Alice-Azania Jarvis: Thrify festival living is my speciality

In The Red

So. It's that time of year again. The time when tent shopping suddenly becomes a priority. The time when the weather conspires against your every move. The time that you suddenly think it sensible to start the day with a plate of chips and a pint of cider. Oh yes, it's festival season.

Technically, I suppose, it began last week with the Isle of Wight – though next weekend is the big daddy. It's Glastonbury, King of Festivals, and an event I've never actually managed to attend. It's too expensive, I've always thought. Too difficult to get tickets for. Too long (five days in a tent, most likely with a hangover?

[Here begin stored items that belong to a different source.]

-- ==== Sys2Proof/Machine/Access.lean ====
section
/-! DEFINITION. The named accessors of the state: cores, streams, registers, contexts, jobs, virtual devices, physical bytes, scratchpads and
vaults (R8 to R11, R17, R125, R141 to R143). -/

namespace Sys2Proof.Machine

/-- A leaf found by a walk: the entry, the address it stands at, and whether it stands at level 1 (R404). -/
structure Leaf where
  entry : Nat
  place : Nat
  large : Bool
  deriving DecidableEq, Repr

/-- An effect that stands although the instruction faults: of a hardware error, a page reclassification of an address through a leaf, or ERR of a
ring (R163, R277, R409, R419, R420). -/
inductive HwEffect where
  | poison (line : Nat)
  | quarantine (block : Nat)
  | reclass (l : Leaf) (va : Nat)
  | flush (line : Nat)
  | ringErr (n : Nat)
  deriving DecidableEq, Repr

/-- A fault of an instruction (R356, R357): cause, engine status word, progress, faulting address, the engine it stands in. -/
structure TrapInfo where
  cause : Cause
  esw : Nat := 0
  progress : Nat := 0
  va : Nat := 0
  hw : List HwEffect := []
  deriving DecidableEq, Repr

/-- Why an instruction does not take effect now: it faults, it waits under R81, it waits past step 4 of R165 with what it has sampled, it is held
while its stream stays in RUN (R81, R412), or its request is not eligible at an arbiter, by kind, instance, virtual device and die (R391). -/
inductive Stop where
  | trap (t : TrapInfo)
  | wait (w : Wait)
  | claim (w : Wait) (r : Ready)
  | busy
  | short (kind inst vd die : Nat)
  deriving DecidableEq, Repr

/-- A computation that may stop. -/
abbrev Res (α : Type) := Except Stop α

/-- A fault with no more than its cause. -/
def fault {α : Type} (c : Cause) : Res α := .error (.trap { cause := c })
/-- A fault with the operand that failed in ESW[23:16] (R357). -/
def faultOp {α : Type} (c : Cause) (operand : Nat) : Res α := .error (.trap { cause := c, esw := operand * 2 ^ 16 })
/-- A fault at a virtual address. -/
def faultVa {α : Type} (c : Cause) (va : Nat) : Res α := .error (.trap { cause := c, va := va })
/-- A condition, or a fault. -/
def require (b : Bool) (c : Cause) : Res Unit := if b then .ok () else fault c

/-- The fault of a stop, with the operand that failed (R357). -/
def withOperand {α : Type} (operand : Nat) : Res α → Res α
  | .error (.trap t) => .error (.trap { t with esw := t.esw ||| operand * 2 ^ 16 })
  | r => r

/-! ### Streams and registers -/

/-- A stream of a core. -/
def streamOf (c : Core) : StreamName → Stream
  | .c => c.c
  | .d => c.d
  | .v => c.v
  | .x => c.x

/-- A core with one stream replaced. -/
def setStream (c : Core) (n : StreamName) (t : Stream) : Core :=
  match n with
  | .c => { c with c := t }
  | .d => { c with d := t }
  | .v => { c with v := t }
  | .x => { c with x := t }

No thanks...) For the price of a few days in the mud, you could buy a mini-break in Spain.

All that's true, of course. And yet, against my better judgement, I can't help feeling a twinge of regret about not making the effort, particularly seeing as next year there will be no Glasto (Worthy Farm needs to rest the soil every now and then.) Will I have outgrown festival-going by 2013? My bones already creak at the thought of a night in a sleeping bag. Possibly, I've missed my chance.

And so I plan to compensate. There is, after all, still the rest of the summer to consider. And there are, as they say, plenty of fish in the sea. There's the Big Chill, Latitude and – my favourite – Reading, the first festival I ever went to and, for my money, still the best. Every time I've gone, I've ended up spending far more than intended, but it's never been something I regret. And at any rate, I've got the whole thrifty festival thing down to a fine art, packing my own food, my own alcohol and my own wellies.

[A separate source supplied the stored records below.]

/-- COUNT (R145). -/
def descCount (d : Desc) : Nat := d.exts.headD 0
/-- N of R147. -/
def descN (d : Desc) : Nat := d.exts.foldl (· * ·) 1
/-- Rows of R147. -/
def descRows (d : Desc) : Nat := if descCount d = 0 then 0 else descN d / descCount d
/-- The format, where its code is not reserved (R21). -/
def descFmt (d : Desc) : Fmt := (fmtOfCode d.fmt).getD .f32
/-- The width of the descriptor's elements (R21). -/
def descWidth (d : Desc) : Nat := fmtWidth (descFmt d)
/-- The bytes an element touches. -/
def elemBytes (f : Fmt) : Nat := (fmtWidth f + 7) / 8
/-- The scale format (R145). -/
def descScale (d : Desc) : Option ScaleFmt :=
  match d.sfmt with | 1 => some .e8m0 | 2 => some .bf16 | 3 => some .f16 | _ => none
/-- B of R149. -/
def blockSize (d : Desc) : Nat := if d.blk = 1 then 32 else 16
/-- ESTRIDE of R147. -/
def descEstride (d : Desc) : Int := d.strides.headD 0
/-- S1 of R147. -/
def descS1 (d : Desc) : Int := d.strides.getD 1 0

/-- The spaces that a place lies in (R146). -/
inductive Space where
  | spad | vault | virt | remote
  deriving DecidableEq, Repr

/-- The space and the byte address of BASE (R146). -/
def descSpace (d : Desc) : Space :=
  match d.type with
  | 1 => .spad | 2 => .vault | 3 => .virt | 4 => if bitAt d.base 54 then .vault else .spad | _ => .remote
def descBase (d : Desc) : Nat :=
  match d.type with
  | 1 => bitField d.base 0 20 | 2 => bitField d.base 0 31
  | 4 => if bitAt d.base 54 then bitField d.base 0 31 else bitField d.base 0 20 | _ => d.base

/-- The bits of BASE that R146 requires to be zero (step 3 of R150). -/
def baseClean (d : Desc) : Bool :=
  match d.type with
  | 1 => bitField d.base 20 35 = 0
  | 2 => bitField d.base 31 24 = 0 && bitField d.base 22 9 < 384
  | 4 => if bitAt d.base 54 then bitField d.base 31 23 = 0 && bitField d.base 22 9 < 384 else bitField d.base 20 34 = 0
  | _ => true

/-- The formats that a scale may stand beside (step 2 of R150). -/
def scalable (f : Fmt) : Bool :=
  match f with | .e4m3 | .e5m2 | .e2m1 | .i8 | .i4s | .ts8 => true | _ => false

/-- Step 4 of R150: a RING descriptor refused. -/
def ringDescBad (d : Desc) : Bool :=
  bitField d.raw 192 16 ≠ 0 || d.sfmt ≠ 0 || d.amv || bitField d.raw 252 4 ≠ 0 || d.slots = 0 || d.slotb = 0 || d.slotb % 64 ≠ 0 ||
  d.claim > d.slots ||
  (match descSpace d with
   | .spad => descBase d % 64 ≠ 0 || descBase d + d.slots * d.slotb > spadSize
   | _ => descBase d % 4194304 + d.slots * d.slotb > 4194304)

/-- Step 5 of R150: the auxiliary layout refused. -/
def auxBad (d : Desc) : Bool :=
  bitField d.raw 192 16 = 0 && d.type ≠ 4 &&
  ((d.sfmt = 0 && bitField d.raw 208 48 ≠ 0) || (d.amv && d.type = 5) || (d.amv && d.amap * 256 ≥ spadSize) ||
   (!d.amv && d.amap ≠ 0 && d.type ≠ 5))

/-- Step 7 of R150: alignment. -/
def descMisaligned (d : Desc) : Bool :=
  let b : Int := elemBytes (descFmt d)
  let z : Int := match descScale d with | none => 1 | some sf => scaleBytes sf
  (!fmtPacked (descFmt d) && ((descBase d : Int) % b ≠ 0 || d.strides.any fun s => s % b ≠ 0)) ||
  (d.sfmt ≠ 0 && (d.sbase % z ≠ 0 || d.sstride % z ≠ 0))

/-- The checks of R150 for an operand that accepts some types and formats. -/
def checkDesc (d : Desc) (types : List Nat) (accepts : Fmt → Bool) : Option Cause :=
  if !types.contains d.type then some .descInvalid
  else match fmtOfCode d.fmt with
  | none => some .formatUnsupported
  | some f =>
    if !accepts f || (d.sfmt ≠ 0 && !scalable f) then some .formatUnsupported
    else if !baseClean d then some .descInvalid
    else if d.type = 4 ∧ ringDescBad d then some .descInvalid
    else if auxBad d then some .descInvalid
    else if fmtPacked f ∧ descEstride d ≠ 0 then some .descInvalid
    else if descMisaligned d then some .vecAlign
    else if descN d ≥ 2 ^ 48 then some .vecCount
    else none

/-- `checkDesc` as a step that may fault with the operand's code (R357). -/
def needDesc (d : Desc) (types : List Nat) (accepts : Fmt → Bool) (operand : Nat) : Res Unit :=
  match checkDesc d types accepts with
  | none => .ok ()
  | some c => faultOp c operand

/-! ### Places (R147 to R149, R159) -/

/-- The coordinates of an element (R147). -/
def coords : List Nat → Nat → List Nat
  | [], _ => []
  | x :: xs, i => i % x :: coords xs (i / x)

/-- The byte offset of a row: the outer coordinates over their strides (R147). -/
def rowOff (d : Desc) (i : Nat) : Int :=
  (((coords d.exts i).drop 1).zip (d.strides.drop 1)).foldl (fun a p => a + p.1 * p.2) 0

/-- Place of R147: a byte offset from BASE and a bit within the byte. -/
def place (d : Desc) (i : Nat) : Int × Nat :=
  let c0 := i % descCount d
  if fmtPacked (descFmt d) then let b := c0 * descWidth d; (rowOff d i + (b / 8 : Nat), b % 8)
  else (rowOff d i + c0 * descEstride d, 0)

/-- An operand of an engine instruction: its descriptor, the first slot of its ring claim, its number in ESW (R151, R158, R357). -/
structure Operand where
  d : Desc
  slot : Nat
  code : Nat
  deriving DecidableEq, Repr, Inhabited

/-- The byte address of a place of an operand, through the claimed slots of a ring (R147, R159). -/
def spotOf (o : Operand) (p : Int) : Int :=
  if o.d.type = 4 then descBase o.d + (o.slot * o.d.slotb + p) % (o.d.slots * o.d.slotb : Nat) else descBase o.d + p

/-- The byte address and bit of an element (R147, R159). -/
def elemSpot (o : Operand) (i : Nat) : Int × Nat := let p := place o.d i; (spotOf o p.1, p.2)

/-- The byte address of the scale of an element (R149). -/
def scaleSpot (o : Operand) (i : Nat) : Int :=
  let c := coords o.d.exts i
  let z : Nat := match descScale o.d with | none => 0 | some sf => scaleBytes sf
  spotOf o (o.d.sbase + (c.headD 0 / blockSize o.d * z : Nat) + c.getD 1 0 * o.d.sstride)

/-- The first element of a block and the number of elements in it (R149). -/
def blockOf (d : Desc) (i : Nat) : Nat × Nat :=
  let c0 := i % descCount d
  let b0 := c0 / blockSize d * blockSize d
  (i - c0 + b0, min (blockSize d) (descCount d - b0))

/-- The least and the greatest of the corners that strides reach from 0. -/
def spanOf (exts : List Nat) (strides : List Int) : Int × Int :=
  (exts.zip strides).foldl (fun b p => let far := ((p.1 : Int) - 1) * p.2; if far < 0 then (b.1 + far, b.2) else (b.1, b.2 + far)) (0, 0)

/-- The bounding interval of an operand's element places, as offsets from BASE (R159, R168). -/
def elemSpan (d : Desc) : Int × Int :=
  if fmtPacked (descFmt d) then
    let b := spanOf (d.exts.drop 1) (d.strides.drop 1)
    (b.1, b.2 + ((descCount d * descWidth d + 7) / 8 : Nat))
  else let b := spanOf d.exts d.strides; (b.1, b.2 + elemBytes (descFmt d))

/-- The bounding interval of an operand in its space (R168, R181): the whole storage for a ring, the scales included. An operand without elements has
the empty interval at BASE, which meets an interval that holds BASE strictly inside (log 84). -/
def interval (d : Desc) : Int × Int :=
  let base : Int := descBase d
  if d.type = 4 then (base, base + (d.slots * d.slotb : Nat))
  else if descN d = 0 then (base, base)
  else
    let e := elemSpan d
    let b := match descScale d with
      | none => e
      | some sf =>
        let z := scaleBytes sf
        let rows := spanOf [d.exts.getD 1 1] [d.sstride]
        (min e.1 (d.sbase + rows.1), max e.2 (d.sbase + rows.2 + (ceilDiv (descCount d) (blockSize d) * z : Nat)))
    (base + b.1, base + b.2)

/-- Two operands lie in one space: REMOTE descriptors of different peers do not (R168). -/
def sameSpace (a b : Desc) : Bool := descSpace a = descSpace b && (descSpace a ≠ .remote || a.amap = b.amap)

/-- The intervals of two operands intersect (R168). -/
def intersects (a b : Desc) : Bool :=
  let i := interval a; let j := interval b
  sameSpace a b && i.1 < j.2 && j.1 < i.2

/-- The exception of R168: equal element size, BASE and geometry, and equal scale fields. The types are equal too, since a ring's elements stand in
its claimed slots and not at BASE (log 85). -/
def inPlace (a b : Desc) : Bool :=
  a.type = b.type && descWidth a = descWidth b && a.base = b.base && a.exts = b.exts && a.strides = b.strides && a.sfmt = b.sfmt &&
  (a.sfmt = 0 || (a.blk = b.blk && a.sbase = b.sbase && a.sstride = b.sstride))

/-- The overlap rule of R168 for a source and a destination. -/
def overlaps (a b : Desc) : Bool := intersects a b && !inPlace a b

/-! ### Bytes of a space -/

/-- The vault of an operand's BASE holds `n` bytes at an address (R147). -/
def inVault (o : Operand) (a : Int) (n : Nat) : Bool :=
  let v := descBase o.d / 4194304
  (v * 4194304 : Nat) ≤ a && a + n ≤ ((v + 1) * 4194304 : Nat)

/-- `n` bytes of an operand; `none` on a SOFT-ABSENT page (R147, R167). -/
def opLoad (s : State) (o : Operand) (a : Int) (n : Nat) : Res (State × Option (List Byte)) :=
  withOperand o.code <|
  match descSpace o.d with
  | .spad => if a < 0 then fault .spadRange else (spadLoad s a.toNat n).map fun b => (s, some b)
  | .vault => if inVault o a n then (vaultLoad s a.toNat n).map fun b => (s, some b) else fault .vaultRange
  | _ => if a < 0 ∨ a + n > 2 ^ 55 then fault .noMapping else elemLoad s (engineAccessor s) a.toNat n

/-- Bytes stored to an operand (R147, R176). -/
def opStore (s : State) (o : Operand) (a : Int) (bs : List Byte) : Res State :=
  withOperand o.code <|
  match descSpace o.d with
  | .spad => if a < 0 then fault .spadRange else spadStore s a.toNat bs
  | .vault => if inVault o a bs.length then vaultStore s a.toNat bs else fault .vaultRange
  | _ => if a < 0 ∨ a + bs.length > 2 ^ 55 then fault .noMapping else elemStore s (engineAccessor s) a.toNat bs

/-- The byte that a packed write changes, as it stands: only the bits of the element change (R148). -/
def opOldByte (s : State) (o : Operand) (a : Int) : Nat :=
  match descSpace o.d with
  | .spad => (tabGet 0 s.core.spad a.toNat).toNat
  | .vault => (tabGet 0 s.vaults a.toNat).toNat
  | _ => match translate s (engineAccessor s) .write a.toNat with
    | .ok (.here _ pa) => (tabGet 0 s.mem pa).toNat
    | _ => 0

/-! ### Elements -/

/-- The raw bits of an element; `none` on a SOFT-ABSENT page. -/
def elemBits (s : State) (o : Operand) (i : Nat) : Res (State × Option Nat) :=
  let p := elemSpot o i
  (opLoad s o p.1 (elemBytes (descFmt o.d))).map fun r => (r.1, r.2.map fun bs => leNat bs / 2 ^ p.2 % 2 ^ descWidth o.d)

/-- The raw bits of an element written. -/
def putElem (s : State) (o : Operand) (i bits : Nat) : Res State :=
  let p := elemSpot o i
  if fmtPacked (descFmt o.d) then opStore s o p.1 [BitVec.ofNat 8 (setField (opOldByte s o p.1) p.2 (descWidth o.d) bits)]
  else opStore s o p.1 (natLe (elemBytes (descFmt o.d)) bits)

/-- The value of the scale of an element, 1 without a scale (R30, R149). -/
def elemScale (s : State) (o : Operand) (i : Nat) : Res (State × Option XR) :=
  match descScale o.d with
  | none => .ok (s, some xOne)
  | some sf => (opLoad s o (scaleSpot o i) (scaleBytes sf)).map fun r => (r.1, r.2.map fun bs => decodeScale sf (leNat bs))

/-- Val of R179, with the flag of a reserved I4S code (R26). An absent element, or one whose scale is absent, reads as all-zero bits, `true` says so
(R167, log 113). -/
def elemVal (s : State) (o : Operand) (i : Nat) : Res (State × FV × Bool) :=
  match elemBits s o i with
  | .error e => .error e
  | .ok (s, b) =>
    match elemScale s o i with
    | .error e => .error e
    | .ok (s, sc) =>
      let bits := if sc.isNone then 0 else b.getD 0
      let x := decodeFmt (descFmt o.d) bits
      let fl : Flags := if i4Reserved (descFmt o.d) bits then flagReserved o.code else 0
      let v := match descScale o.d with | none => x | some _ => scaledValue x (sc.getD xZero)
      .ok (s, (v, fl), b.isNone || sc.isNone)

Hopefully, I'll get to go to at least one of the weekend-long festivals this year. If I'm careful with my spending, it's something – I think – I can just about afford. But I've got another plan too. I'm going to embrace the Urban Festival.

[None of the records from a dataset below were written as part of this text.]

/-- A unit of a group instruction (R326, R329 to R331): it sends its contribution, waits until every member's is held, and then writes. One that was
issued on a slot not JOINED enters here, where the slot now is, its conditions judged here. -/
def unitGroup (s : State) (e : QEntry) (slot : Nat) (op : GroupOp) (make : State → Res (State × Contents))
    (final : State → QEntry → GroupSlot → List Contribution → UnitRes) : UnitRes :=
  let g := groupAt s.core slot
  let ds := e.descs.map descOf
  match e.part with
  | .group seq sent =>
    let cs := contribsOf s g.key seq
    if e.started then final s e g cs
    else if !joined g then groupFault (if g.state = 3 then g.reason else 5)
    else if !sent then
      match make s with
      | .error x => .error x
      | .ok (s, x) =>
        .ok ⟨announce s g { op.entry { g with seq := seq } ds e.hvals with integer := x.1, bits := x.2.1, vals := x.2.2, sent := true },
          { e with part := .group seq true }, false⟩
    else if cs.any (fun c => c.kind = 4) then .ok ⟨{ s with core := setGroup s.core slot { g with state := 3, reason := 3 } }, e, false⟩
    else if mismatched cs then .ok ⟨abortGroup s g.key 4 g.members, e, false⟩
    else if complete g cs then .ok ⟨s, { e with started := true }, false⟩
    else .ok ⟨s, e, false⟩
  | _ =>
    if joined g then
      match op.fits g ds e.hvals with
      | .error x => .error x
      | .ok () => let c := op.entry g ds e.hvals; .ok ⟨enterGroup s slot c, { e with part := .group g.seq c.sent }, false⟩
    else groupFault (if g.state = 3 then g.reason else 5)

/-- A unit of GSYNC (R333). -/
def unitGsync (s : State) (e : QEntry) (slot : Nat) : UnitRes :=
  unitGroup s e slot gsyncOp (fun s => .ok (s, (false, [], []))) fun s e _ _ => .ok ⟨s, e, true⟩

/-- The contribution of a member to GRED: the exact value of each element of da (R333). -/
def gredMake (e : QEntry) (s : State) : Res (State × Contents) :=
  let a := operandAt e 1 2
  match mapRes (fun s i => presentVal s a i) s (upFrom 0 (descN a.d)) with
  | .error x => .error x
  | .ok (s, vs) =>
    match entryFlags s e (vs.foldl (fun f v => f ||| v.2) 0) with
    | .error x => .error x
    | .ok s => .ok (s, (intClass a.d, [], vs.map fun v => packReal v.1))

/-- The value of an element of GRED: the tree over rank (R48, R49, R333). -/
def gredValue (op : ScanOp) (g : GroupSlot) (cs : List Contribution) (i : Nat) : FV :=
  let int := cs.all (·.integer)
  let xs := (upFrom 0 g.size).map fun q => (unpackReal (((cs.find? fun c => c.rank = q).map fun c => c.vals.getD i (false, 0, 1)).getD (false, 0, 1)), (0 : Flags))
  treeOr int (redComb (scanRed op)) (redIdent (scanRed op)) xs

/-- A unit of GRED (R333). -/
def unitGred (s : State) (e : QEntry) (op : ScanOp) (slot : Nat) (rm : Rm) : UnitRes :=
  let dd := operandAt e 0 1
  unitGroup s e slot (gredOp op) (gredMake e) fun s e g cs => unitWrite s e dd rm (descN dd.d) fun s i => .ok (s, gredValue op g cs i)

/-- The contribution of a member to GBCAST, of the root alone, and to GGATH: the raw bits of da (R333). -/
def bitsMake (e : QEntry) (s : State) : Res (State × Contents) :=
  let a := operandAt e 1 2
  (mapRes (fun s i => presentBits s a i) s (upFrom 0 (descN a.d))).map fun r => (r.1, (false, r.2, []))

/-- A unit of GBCAST (R333). -/
def unitGbcast (s : State) (e : QEntry) (slot : Nat) : UnitRes :=
  let dd := operandAt e 0 1
  unitGroup s e slot gbcastOp (bitsMake e) fun s e _ cs =>
    unitRaw s e dd (descN dd.d) fun s i => .ok (s, ((cs.find? fun c => c.rank = c.root).map fun c => c.bits.getD i 0).getD 0)


/-- A unit of GGATH (R333). -/
def unitGgath (s : State) (e : QEntry) (slot : Nat) : UnitRes :=
  let dd := operandAt e 0 1
  let n := descN (operandAt e 1 2).d
  unitGroup s e slot ggathOp (bitsMake e) fun s e _ cs =>
    unitRaw s e dd (descN dd.d) fun s i => .ok (s, ((cs.find? fun c => c.rank = i / n).map fun c => c.bits.getD (i % n) 0).getD 0)

end Sys2Proof.Machine
end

Quite why I've not done it before is a mystery. Over the years, festivals – not just mediocre ones, properly good-looking ones – have been popping up in parks across London. Day tickets are a fraction of the price, there are no transport costs and – best of all – I don't need to stay in a tent. So this year, I plan to go to as many as possible: Wireless, Lovebox, the lot. They may not be Glastonbury, but they're something. And they're something I can afford.